Material shown Block Start

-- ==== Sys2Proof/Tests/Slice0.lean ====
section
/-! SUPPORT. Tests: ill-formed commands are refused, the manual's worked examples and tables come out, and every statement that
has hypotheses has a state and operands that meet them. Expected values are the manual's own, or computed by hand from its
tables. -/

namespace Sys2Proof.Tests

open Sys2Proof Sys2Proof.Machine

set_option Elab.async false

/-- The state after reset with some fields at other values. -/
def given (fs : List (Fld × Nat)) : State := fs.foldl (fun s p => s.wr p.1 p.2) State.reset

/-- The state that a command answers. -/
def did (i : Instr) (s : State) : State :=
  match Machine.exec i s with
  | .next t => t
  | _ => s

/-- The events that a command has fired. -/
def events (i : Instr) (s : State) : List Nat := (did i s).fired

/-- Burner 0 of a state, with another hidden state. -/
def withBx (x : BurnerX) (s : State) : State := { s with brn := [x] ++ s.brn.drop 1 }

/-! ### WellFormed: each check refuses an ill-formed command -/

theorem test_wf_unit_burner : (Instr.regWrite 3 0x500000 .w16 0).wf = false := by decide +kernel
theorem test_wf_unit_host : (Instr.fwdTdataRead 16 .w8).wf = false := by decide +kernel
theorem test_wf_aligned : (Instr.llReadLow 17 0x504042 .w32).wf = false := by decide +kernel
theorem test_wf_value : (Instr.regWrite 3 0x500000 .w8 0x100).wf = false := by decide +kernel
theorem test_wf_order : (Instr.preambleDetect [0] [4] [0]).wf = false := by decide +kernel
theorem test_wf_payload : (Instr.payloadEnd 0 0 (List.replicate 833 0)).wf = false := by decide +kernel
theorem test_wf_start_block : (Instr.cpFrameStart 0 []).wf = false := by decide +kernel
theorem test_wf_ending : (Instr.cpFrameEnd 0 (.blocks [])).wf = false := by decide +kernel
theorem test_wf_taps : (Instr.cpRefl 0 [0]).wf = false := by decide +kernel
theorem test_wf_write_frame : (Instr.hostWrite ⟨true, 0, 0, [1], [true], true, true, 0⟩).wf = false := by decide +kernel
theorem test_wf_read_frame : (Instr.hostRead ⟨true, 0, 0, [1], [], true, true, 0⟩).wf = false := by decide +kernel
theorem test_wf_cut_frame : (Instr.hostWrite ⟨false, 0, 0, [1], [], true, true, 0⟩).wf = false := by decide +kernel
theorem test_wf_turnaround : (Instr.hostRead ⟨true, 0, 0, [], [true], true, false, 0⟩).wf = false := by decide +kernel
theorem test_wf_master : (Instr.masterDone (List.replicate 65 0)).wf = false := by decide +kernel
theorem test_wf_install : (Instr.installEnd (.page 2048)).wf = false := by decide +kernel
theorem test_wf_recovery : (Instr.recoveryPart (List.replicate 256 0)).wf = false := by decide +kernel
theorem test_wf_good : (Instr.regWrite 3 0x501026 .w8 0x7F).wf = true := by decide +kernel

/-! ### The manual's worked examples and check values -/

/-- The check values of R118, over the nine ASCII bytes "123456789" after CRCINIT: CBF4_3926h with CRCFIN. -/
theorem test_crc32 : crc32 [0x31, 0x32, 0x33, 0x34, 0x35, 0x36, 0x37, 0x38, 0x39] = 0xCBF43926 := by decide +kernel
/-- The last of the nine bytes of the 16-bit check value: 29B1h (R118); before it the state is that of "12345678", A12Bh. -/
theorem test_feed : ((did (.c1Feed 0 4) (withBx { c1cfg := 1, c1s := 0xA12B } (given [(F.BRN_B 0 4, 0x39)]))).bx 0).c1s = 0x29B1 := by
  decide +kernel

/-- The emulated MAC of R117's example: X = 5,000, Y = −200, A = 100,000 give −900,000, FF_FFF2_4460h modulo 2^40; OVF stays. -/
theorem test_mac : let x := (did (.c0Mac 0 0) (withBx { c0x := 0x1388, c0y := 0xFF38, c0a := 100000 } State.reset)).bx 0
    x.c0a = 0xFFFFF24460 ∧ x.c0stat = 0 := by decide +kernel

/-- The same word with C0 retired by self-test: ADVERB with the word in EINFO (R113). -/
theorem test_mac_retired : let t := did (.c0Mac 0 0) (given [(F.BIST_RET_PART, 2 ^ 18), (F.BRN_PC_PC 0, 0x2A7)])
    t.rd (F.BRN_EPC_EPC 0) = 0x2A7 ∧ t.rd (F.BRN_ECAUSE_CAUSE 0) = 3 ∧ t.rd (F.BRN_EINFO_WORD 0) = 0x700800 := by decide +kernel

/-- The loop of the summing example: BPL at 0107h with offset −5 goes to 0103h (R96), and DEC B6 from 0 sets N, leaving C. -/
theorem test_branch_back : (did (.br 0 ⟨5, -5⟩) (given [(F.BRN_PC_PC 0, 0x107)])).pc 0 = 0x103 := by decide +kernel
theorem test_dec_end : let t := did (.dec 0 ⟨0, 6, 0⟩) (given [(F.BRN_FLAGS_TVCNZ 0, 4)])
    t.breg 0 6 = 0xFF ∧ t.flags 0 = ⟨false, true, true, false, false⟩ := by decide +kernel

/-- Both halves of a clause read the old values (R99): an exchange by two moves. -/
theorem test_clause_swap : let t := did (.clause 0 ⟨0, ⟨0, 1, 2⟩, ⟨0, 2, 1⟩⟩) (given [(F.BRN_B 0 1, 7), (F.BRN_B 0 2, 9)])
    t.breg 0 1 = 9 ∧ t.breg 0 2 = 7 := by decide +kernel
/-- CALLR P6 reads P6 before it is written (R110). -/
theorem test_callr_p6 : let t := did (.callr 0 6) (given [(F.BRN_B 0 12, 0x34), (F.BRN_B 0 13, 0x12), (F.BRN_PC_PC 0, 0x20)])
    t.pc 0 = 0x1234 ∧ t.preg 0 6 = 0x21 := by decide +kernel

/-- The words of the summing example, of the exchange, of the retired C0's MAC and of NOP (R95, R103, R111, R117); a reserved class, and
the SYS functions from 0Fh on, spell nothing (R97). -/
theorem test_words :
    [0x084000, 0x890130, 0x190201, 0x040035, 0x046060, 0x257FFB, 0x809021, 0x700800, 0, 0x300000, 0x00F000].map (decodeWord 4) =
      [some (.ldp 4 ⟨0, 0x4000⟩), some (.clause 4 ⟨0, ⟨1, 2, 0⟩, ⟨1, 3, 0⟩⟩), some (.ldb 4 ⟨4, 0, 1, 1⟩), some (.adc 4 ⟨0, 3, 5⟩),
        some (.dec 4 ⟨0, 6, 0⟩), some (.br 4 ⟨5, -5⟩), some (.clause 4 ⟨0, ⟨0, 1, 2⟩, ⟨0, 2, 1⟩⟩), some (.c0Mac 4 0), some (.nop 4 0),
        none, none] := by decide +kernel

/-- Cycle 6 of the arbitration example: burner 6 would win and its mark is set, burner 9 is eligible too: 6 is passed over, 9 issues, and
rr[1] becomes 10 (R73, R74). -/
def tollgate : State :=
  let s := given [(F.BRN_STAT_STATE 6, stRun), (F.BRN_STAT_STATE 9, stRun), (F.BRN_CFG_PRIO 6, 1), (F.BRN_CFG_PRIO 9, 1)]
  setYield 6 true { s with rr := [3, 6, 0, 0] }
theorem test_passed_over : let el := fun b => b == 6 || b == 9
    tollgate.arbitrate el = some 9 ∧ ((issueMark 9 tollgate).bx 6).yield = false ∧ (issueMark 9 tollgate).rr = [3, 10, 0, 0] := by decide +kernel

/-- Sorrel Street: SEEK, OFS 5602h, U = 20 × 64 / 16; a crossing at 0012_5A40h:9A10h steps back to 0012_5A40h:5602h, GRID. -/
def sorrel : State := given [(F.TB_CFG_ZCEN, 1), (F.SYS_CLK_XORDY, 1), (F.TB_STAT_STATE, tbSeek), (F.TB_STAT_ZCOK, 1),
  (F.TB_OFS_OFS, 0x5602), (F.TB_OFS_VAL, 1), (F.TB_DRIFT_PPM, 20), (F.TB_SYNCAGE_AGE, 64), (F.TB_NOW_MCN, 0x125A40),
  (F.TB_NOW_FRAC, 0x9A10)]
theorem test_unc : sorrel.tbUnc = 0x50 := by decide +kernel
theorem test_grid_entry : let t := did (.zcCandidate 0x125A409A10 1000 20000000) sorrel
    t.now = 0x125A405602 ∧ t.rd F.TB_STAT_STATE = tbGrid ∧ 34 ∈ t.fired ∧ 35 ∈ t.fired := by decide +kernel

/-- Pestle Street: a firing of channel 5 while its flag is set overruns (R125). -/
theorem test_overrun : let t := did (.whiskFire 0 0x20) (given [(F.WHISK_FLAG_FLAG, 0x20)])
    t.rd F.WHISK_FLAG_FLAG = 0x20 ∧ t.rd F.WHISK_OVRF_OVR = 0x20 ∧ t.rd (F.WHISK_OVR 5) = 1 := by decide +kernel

Material shown Block End

Search the records above for the string "withBx". Report each line that has it.

* **Solution**
def withBx (x : BurnerX) (s : State) : State := { s with brn := [x] ++ s.brn.drop 1 }
theorem test_feed : ((did (.c1Feed 0 4) (withBx { c1cfg := 1, c1s := 0xA12B } (given [(F.BRN_B 0 4, 0x39)]))).bx 0).c1s = 0x29B1 := by
theorem test_mac : let x := (did (.c0Mac 0 0) (withBx { c0x := 0x1388, c0y := 0xFF38, c0a := 100000 } State.reset)).bx 0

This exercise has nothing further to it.